Have you ever heard the expression a “Potemkin Village”? It is a Russian expression and derives from a large and extremely successful scam played by Marshall Potemkin — one of Catherine the Great’s many lovers.
In the late 18th century, the Russian elite was keen to pretend to the world that it was more powerful and more muscular than it actually was. As result, the court in St Petersburg decided to take foreign dignitaries and ambassadors down the River Dnieper to witness just how thankful the peasants of the newly occupied Ukraine were to their new, benign Russian overlords.
Knowing that the Westerners — the dignitaries were British, French and Prussian — wouldn’t expect a hoax, Potemkin constructed mobile villages, which he assembled at the turns of the river just before the royal barges carrying the foreigners came into view. What the foreigners would see on the riverbanks were excited, grateful peasants cheering on the royal Russian barges and showering Catherine the Great with compliments. When the barge went out of view, Potemkin would uproot the “village” and transport it, by night, further down the river to assemble it again ahead of the same royal barges when the barges continued down the river having docked overnight.
The foreigners went home marvelling at the strength and wisdom of the Russians, evidenced by the fact that even those whom the Russians conquered were fawning in their praise of their new masters such was the decency of the Russian occupation.

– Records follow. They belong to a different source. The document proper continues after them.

/-! ### `State.raise` -/

@[simp] theorem State.raise_sess (r : Res) : (s.raise r).sess = s.sess := rfl
@[simp] theorem State.raise_maxRetry (r : Res) : (s.raise r).maxRetry = s.maxRetry := rfl
@[simp] theorem State.raise_timeout (r : Res) : (s.raise r).timeout = s.timeout := rfl
@[simp] theorem State.raise_st (r : Res) : (s.raise r).st = s.st := rfl
@[simp] theorem State.raise_att (r : Res) : (s.raise r).att = s.att := rfl
@[simp] theorem State.raise_fb (r : Res) : (s.raise r).fb = s.fb := rfl
@[simp] theorem State.raise_exp (r : Res) : (s.raise r).exp = s.exp := rfl
@[simp] theorem State.raise_res (r : Res) : (s.raise r).res = r := rfl
@[simp] theorem State.raise_out (r : Res) : (s.raise r).out = [] := rfl
@[simp] theorem State.raise_txt (r : Res) : (s.raise r).txt = [] := rfl
@[simp] theorem State.raise_img (r : Res) : (s.raise r).img = [] := rfl
@[simp] theorem State.raise_pb (r : Res) : (s.raise r).pb = [] := rfl
@[simp] theorem State.raise_subst (r : Res) : (s.raise r).subst = s.subst := rfl
@[simp] theorem State.raise_newId (r : Res) : (s.raise r).newId = none := rfl
@[simp] theorem State.raise_hist (r : Res) : (s.raise r).hist = s.hist := rfl
@[simp] theorem State.raise_log (r : Res) : (s.raise r).log = s.log := rfl
@[simp] theorem State.raise_script (r : Res) : (s.raise r).script = s.script := rfl
@[simp] theorem State.raise_reads (r : Res) : (s.raise r).reads = s.reads := rfl
@[simp] theorem State.raise_pending (r : Res) : (s.raise r).pending = s.pending := rfl
@[simp] theorem State.raise_resetReq (r : Res) : (s.raise r).resetReq = s.resetReq := rfl

/-! ### `State.complete` -/

@[simp] theorem State.complete_sess (b : List Byte) : (s.complete b).sess = s.sess := rfl
@[simp] theorem State.complete_maxRetry (b : List Byte) : (s.complete b).maxRetry = s.maxRetry := rfl
@[simp] theorem State.complete_timeout (b : List Byte) : (s.complete b).timeout = s.timeout := rfl
@[simp] theorem State.complete_st (b : List Byte) : (s.complete b).st = s.st := rfl
@[simp] theorem State.complete_att (b : List Byte) : (s.complete b).att = s.att := rfl
@[simp] theorem State.complete_fb (b : List Byte) : (s.complete b).fb = s.fb := rfl
@[simp] theorem State.complete_exp (b : List Byte) : (s.complete b).exp = s.exp := rfl
@[simp] theorem State.complete_res (b : List Byte) : (s.complete b).res = .done := rfl
@[simp] theorem State.complete_out (b : List Byte) : (s.complete b).out = b := rfl
@[simp] theorem State.complete_txt (b : List Byte) : (s.complete b).txt = [] := rfl
@[simp] theorem State.complete_img (b : List Byte) : (s.complete b).img = [] := rfl
@[simp] theorem State.complete_pb (b : List Byte) : (s.complete b).pb = [] := rfl
@[simp] theorem State.complete_subst (b : List Byte) : (s.complete b).subst = s.subst := rfl
@[simp] theorem State.complete_newId (b : List Byte) : (s.complete b).newId = none := rfl
@[simp] theorem State.complete_hist (b : List Byte) : (s.complete b).hist = s.hist := rfl
@[simp] theorem State.complete_log (b : List Byte) : (s.complete b).log = s.log := rfl
@[simp] theorem State.complete_script (b : List Byte) : (s.complete b).script = s.script := rfl
@[simp] theorem State.complete_reads (b : List Byte) : (s.complete b).reads = s.reads := rfl
@[simp] theorem State.complete_pending (b : List Byte) : (s.complete b).pending = s.pending := rfl
@[simp] theorem State.complete_resetReq (b : List Byte) : (s.complete b).resetReq = s.resetReq := rfl
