theorem awaitStep_pending (p : List (List Byte)) :
    awaitStep { s with pending := p } = { awaitStep s with pending := p } := by
  by_cases h : s.chAnswer s.exp.length = s.exp
  · rw [awaitStep_match h, awaitStep_match (s := { s with pending := p }) h]
    rfl
  · rw [awaitStep_mismatch h, awaitStep_mismatch (s := { s with pending := p }) h]
    rfl

theorem retryStep_pending (p : List (List Byte)) :
    retryStep { s with pending := p } = { retryStep s with pending := p } := by
  obtain h | h := Nat.lt_or_ge s.att s.maxRetry
  · rw [retryStep_again h, retryStep_again (s := { s with pending := p }) h]
  · rw [retryStep_last h, retryStep_last (s := { s with pending := p }) h]
    rfl

/-- The send takes its transition whatever is presented (`46_session_control.md` R163). -/
theorem transportStep_pending (hbusy : s.portReady = false) (p : List (List Byte)) :
    transportStep { s with pending := p } = { transportStep s with pending := p } := by
  obtain hst | hst | hst := (portBusy_iff s).1 hbusy
  · rw [transportStep_sending hst, transportStep_sending (s := { s with pending := p }) hst]
    rfl
  · rw [transportStep_awaiting hst, transportStep_awaiting (s := { s with pending := p }) hst,
      awaitStep_pending]
  · rw [transportStep_retrying hst, transportStep_retrying (s := { s with pending := p }) hst,
      retryStep_pending]

end

/-- Settles O6: a busy block's step is its send's transition, with which a change of the presented records
commutes. -/
theorem presentedOperationWaitsDuringSend : Obligations.PresentedOperationWaitsDuringSend := by
  intro s hreset hbusy
  obtain ⟨-, -, -, -, -, -, hpending, -⟩ := transportStep_frame s
  refine ⟨transportStep s, step_busy hreset hbusy, hpending, fun p => ?_⟩
  rw [step_busy (s := { s with pending := p }) hreset hbusy, transportStep_pending hbusy]

/-- Settles O48: each meaning is an acceptance, and a busy port accepts nothing. -/
theorem noOperationActsWhileBusy : Obligations.NoOperationActsWhileBusy :=
  fun i _ hbusy => exec_busy hbusy i

/-! ### The port of a ready block -/

/-- An accepted state is ready, and a second acceptance writes nothing new. -/
theorem whenReady_accept {s : State} (hready : s.portReady = true) (body : State → State) :
    whenReady s body = whenReady s.accept body := whenReady_ready hready body

/-- An operation sees of a ready block only what the acceptance writes leave (`46_session_control.md` R164). -/
theorem exec_accept {s : State} (hready : s.portReady = true) (i : Instr) :
    exec i s = exec i s.accept := by
  cases i <;> simp only [exec, execOpen, execClose, execSetcfg, execEsc, execPack, execPlsc, execPlt,
    execPlg, execCsum, execWrap, execWrapid, execSend, execSendsc, execSendt, execSendg, execSetid,
    whenReady_accept hready]

/-- Settles O49: the acceptance writes cover every register of an earlier outcome. -/
theorem outcomeIgnoresEarlierResults : Obligations.OutcomeIgnoresEarlierResults := by
  intro i s st att fb exp out pb img txt res newId hready hst
  rw [exec_accept hready, exec_accept ((portReady_iff _).2 hst)]
  rfl

/-- A record without further bytes leaves the records presented after it. -/
theorem takeRecord_nil {s : State} {record : List Byte} {later : List (List Byte)}
    (hp : s.pending = record :: later) : s.takeRecord [] = { s with pending := later } := by
  simp [State.takeRecord, leftover, hp]

/-- Settles O5: the port offers the operation, and its record is taken. -/
theorem stepRunsDecodedOperation : Obligations.StepRunsDecodedOperation := by
  intro s record later i hreset hready hp hdecode
  rw [step_operation hreset hready hp hdecode, takeRecord_nil hp]

/-! ### What the outside does, and the invariant -/

section

variable {s : State}

theorem State.Inv.offer (h : s.Inv) (record : List Byte) : (s.offer record).Inv := { h with }

theorem State.Inv.assertReset (h : s.Inv) : s.assertReset.Inv := { h with }

theorem State.Inv.answerWith (h : s.Inv) (answers : List (List Byte)) :
    (s.answerWith answers).Inv := { h with }

end

/-- Settles O47: the invariant speaks of none of the fields that the outside writes. -/
theorem outsideInputsKeepInvariant : Obligations.OutsideInputsKeepInvariant :=
  fun _ h record answers => ⟨h.offer record, h.assertReset, h.answerWith answers⟩

/-! ### Session control at a ready port -/

theorem sess_ne_closed_iff {s : State} : s.sess ≠ .closed ↔ ∃ d, s.sess = .opened d := by
  cases s.sess <;> simp

theorem checkMaxRetry_legal {m : Nat} (hlow : 1 ≤ m) (hhigh : m ≤ 255) : checkMaxRetry m = none :=
  within_eq_none_iff.2 ⟨hlow, hhigh⟩

theorem checkMaxRetry_zero : checkMaxRetry 0 = some ⟨.validation, .vMaxRetry, .value 0⟩ :=
  within_eq_some_iff.2 ⟨by decide, rfl⟩

/-- Settles O13: the session is checked, then the device ID. -/
theorem openFollowsItsRule : Obligations.OpenFollowsItsRule := by
  intro d s hready
  have he := exec_openSess hready d
  refine ⟨rfl, fun hclosed hlow hhigh => ?_, fun hclosed hd => ?_, fun hopen => ?_⟩
  · rw [hclosed, checkDevid_legal hlow hhigh] at he
    exact ⟨_, he, rfl⟩
  · rw [hclosed, checkDevid_illegal hd] at he
    exact answers_of_raise he
  · obtain ⟨e, hsess⟩ := sess_ne_closed_iff.1 hopen
    rw [hsess] at he
    exact answers_of_raise he

/-- Settles O14: the session check is the only one. -/
theorem closeFollowsItsRule : Obligations.CloseFollowsItsRule := by
  intro s hready
  have he := exec_close hready
  refine ⟨rfl, fun hopen => ?_, fun hclosed => ?_⟩
  · obtain ⟨e, hsess⟩ := sess_ne_closed_iff.1 hopen
    rw [hsess] at he
    exact ⟨_, he, rfl⟩
  · rw [hclosed] at he
    exact answers_of_raise he

/-- Settles O15: the check of maxRetry is the only one, and 0 fails it. -/
theorem setcfgFollowsItsRule : Obligations.SetcfgFollowsItsRule := by
  intro m t s hready
  have he := exec_setcfg hready m t
  refine ⟨rfl, fun hlow hhigh => ?_, ?_⟩
  · rw [checkMaxRetry_legal hlow hhigh] at he
    exact ⟨_, he, rfl⟩
  · rintro rfl
    rw [checkMaxRetry_zero] at he
    exact answers_of_raise he

end Sys2Proof.Machine

namespace Sys2Proof.Machine

/-! ### How an accepted operation ends -/

/-- The accepted cases by their ending: an error is taken, the operation completes, or its send has started
(`60_exceptions.md` R170, R179). -/
theorem AcceptedCases.ending {i : Instr} {s t : State} (h : AcceptedCases i s t) :
    (∃ r, IsError r ∧ t = s.accept.raise r) ∨
    (t.st = .idle ∧ t.res.cls = .ok) ∨
    (t.st = .sending ∧ t.res.cls = .none ∧ t.out = []) := by
  obtain herror | ⟨b, -, rfl⟩ | ⟨d, -, -, -, -, rfl⟩ | ⟨d, -, -, rfl⟩ | ⟨m, c, -, -, -, rfl⟩ |
    ⟨d, g, p, -, rfl⟩ | ⟨d, n, -, -, -, -, rfl⟩ := h
  case inl => exact .inl herror
  case inr.inr.inr.inr.inr.inl | inr.inr.inr.inr.inr.inr => exact .inr (.inr ⟨rfl, rfl, rfl⟩)
  all_goals exact .inr (.inl ⟨rfl, rfl⟩)

/-- Settles O50: only the ending that takes an error shows an error class, and it delivers an error to the
accepted state. -/
theorem errorsArePrecise : Obligations.ErrorsArePrecise := by
  intro i s t hready he herror
  obtain ⟨r, -, rfl⟩ | ⟨-, hok⟩ | ⟨-, hnone, -⟩ := (exec_cases hready he).ending
  · exact sameButBuffers_deliver (.error r) s
  · simp [hok] at herror
  · simp [hnone] at herror

/-- Settles O51, by the three endings. -/
theorem everyOperationReportsItsResult : Obligations.EveryOperationReportsItsResult := by
  intro i s t hready he
  obtain ⟨r, hr, rfl⟩ | ⟨hidle, hok⟩ | hstarted := (exec_cases hready he).ending
  · exact .inr ⟨rfl, .inr hr, fun _ => rfl⟩
  · exact .inr ⟨hidle, .inl hok, fun hne => absurd hok hne⟩
  · exact .inl hstarted

/-! ### A port that offers nothing -/

theorem fetch_of_pending_nil {s : State} (hp : s.pending = []) : fetch s = .nothing := by
  simp [fetch, hp]

theorem fetch_of_truncated {s : State} {record : List Byte} {later : List (List Byte)}
    (hp : s.pending = record :: later) (hdecode : decode record = .error .truncated) :
    fetch s = .nothing := by
  simp [fetch, hp, hdecode]

theorem step_of_fetch_nothing {s : State} (hreset : s.resetReq = false) (hready : s.portReady = true)
    (hfetch : fetch s = .nothing) : step s = .next s := by
  simp [step, hreset, hready, hfetch]

/-- Settles O7: in both cases the port offers nothing. -/
theorem idleBlockStays : Obligations.IdleBlockStays :=
  fun _ hreset hready =>
    ⟨fun hp => step_of_fetch_nothing hreset hready (fetch_of_pending_nil hp),
      fun _ _ hp hdecode => step_of_fetch_nothing hreset hready (fetch_of_truncated hp hdecode)⟩

/-! ### Several framers -/

/-- Everything a step of instance `k` can do when it answers a next system: nothing, where there is no such
instance, or one step of that framer (`60_exceptions.md` R186). -/
theorem systemStep_cases {k : Nat} {system system' : List State}
    (h : systemStep k system = .next system') :
    (system[k]? = none ∧ system' = system) ∨
    (∃ s t, system[k]? = some s ∧ step s = .next t ∧ system' = system.set k t) := by
  unfold systemStep at h
  cases hk : system[k]? with
  | none => exact .inl ⟨rfl, by simpa [hk] using h.symm⟩
  | some s =>
    cases hstep : step s with
    | next t => exact .inr ⟨s, t, rfl, hstep, by simpa [hk, hstep] using h.symm⟩
    | fault r => simp [hk, hstep] at h
    | refused r => simp [hk, hstep] at h

/-- Settles O56: the system is written at index `k` only. -/
theorem instancesShareNothing : Obligations.InstancesShareNothing := by
  intro k j system system' h hne
  obtain ⟨-, rfl⟩ | ⟨s, t, -, -, rfl⟩ := systemStep_cases h
  · exact ⟨rfl, rfl⟩
  · exact ⟨List.getElem?_set_ne hne.symm, List.length_set⟩

end Sys2Proof.Machine

namespace Sys2Proof.Machine

/-! ### The reset input -/

section

variable {s : State}

theorem step_reset_ready (hreset : s.resetReq = true) (hready : s.portReady = true) :
    step s = .next s.resetRegisters :=
  (step_reset hreset).trans (if_pos hready)

theorem step_reset_busy (hreset : s.resetReq = true) (hbusy : s.portReady = false) :
    step s = .refused .resetDuringSend :=
  (step_reset hreset).trans (if_neg (by simp [hbusy]))

end

/-- Settles O12: the reset input comes first in a step, and a busy port refuses it. -/
theorem resetDuringSendHasNoStep : Obligations.ResetDuringSendHasNoStep :=
  fun _ => step_reset_busy

/-- Settles O11: the next state is `s.resetRegisters`, whose fields are the reset values. -/
theorem resetInputRestoresRegisters : Obligations.ResetInputRestoresRegisters :=
  fun s hreset hready =>
    ⟨s.resetRegisters, step_reset_ready hreset hready, rfl, rfl, rfl, rfl, rfl, rfl, rfl, rfl, rfl, rfl,
      rfl, rfl, rfl, rfl⟩

/-- Settles O8: the one state without a step is the one `step_next_iff` leaves out, and there the reset is
refused. -/
theorem stepStopsOnlyForResetDuringSend : Obligations.StepStopsOnlyForResetDuringSend := by
  refine ⟨exec_next, fun s => ?_⟩
  by_cases hstop : s.resetReq = true ∧ s.portReady = false
  · obtain ⟨hreset, hbusy⟩ := hstop
    exact .inr ⟨hreset, hbusy, step_reset_busy hreset hbusy⟩
  · have hready : s.resetReq = true → s.portReady = true := by simpa using hstop
    exact .inl ⟨hstop, step_next_iff.2 hready⟩

end Sys2Proof.Machine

But the key to understanding the gullibility and the success of the Potemkin villages is that the foreigners wanted to believe, because they needed a success in Russia. It was 1787 after all. Monarchist America had become a republic and imperial France was teetering. Old certainties were crumbling for the old order. There was a feeling that a powerful monarchist Russia was needed in order to stop the “domino effect” of the Enlightenment, American Republicanism and war in Europe. In the event, George Washington and Maxim Robespierre put paid to their false hopes — the dominoes did topple.
Given the fear of revolutionary contagion, it’s easy to see why the dignitaries were predisposed to gullibility — because they didn’t want to face up to the consequences of what was actually happening on the ground. They wanted to see the world as they wanted it to be, not as it actually was. And if that meant believing in mobile villages, then so be it!
Now, fast-forward to Merrion Street today. The so-called Troika — complete with its peculiarly Russian-sounding name — is in town. And it will leave saying everything is hunky dory. We show it export figures and GDP figures — today’s Potemkin Villages — and it will go away happy, having taken into consideration nothing of the unemployment, emigration, negative equity or the fact that retail spending has collapsed. It will see what it wants to see.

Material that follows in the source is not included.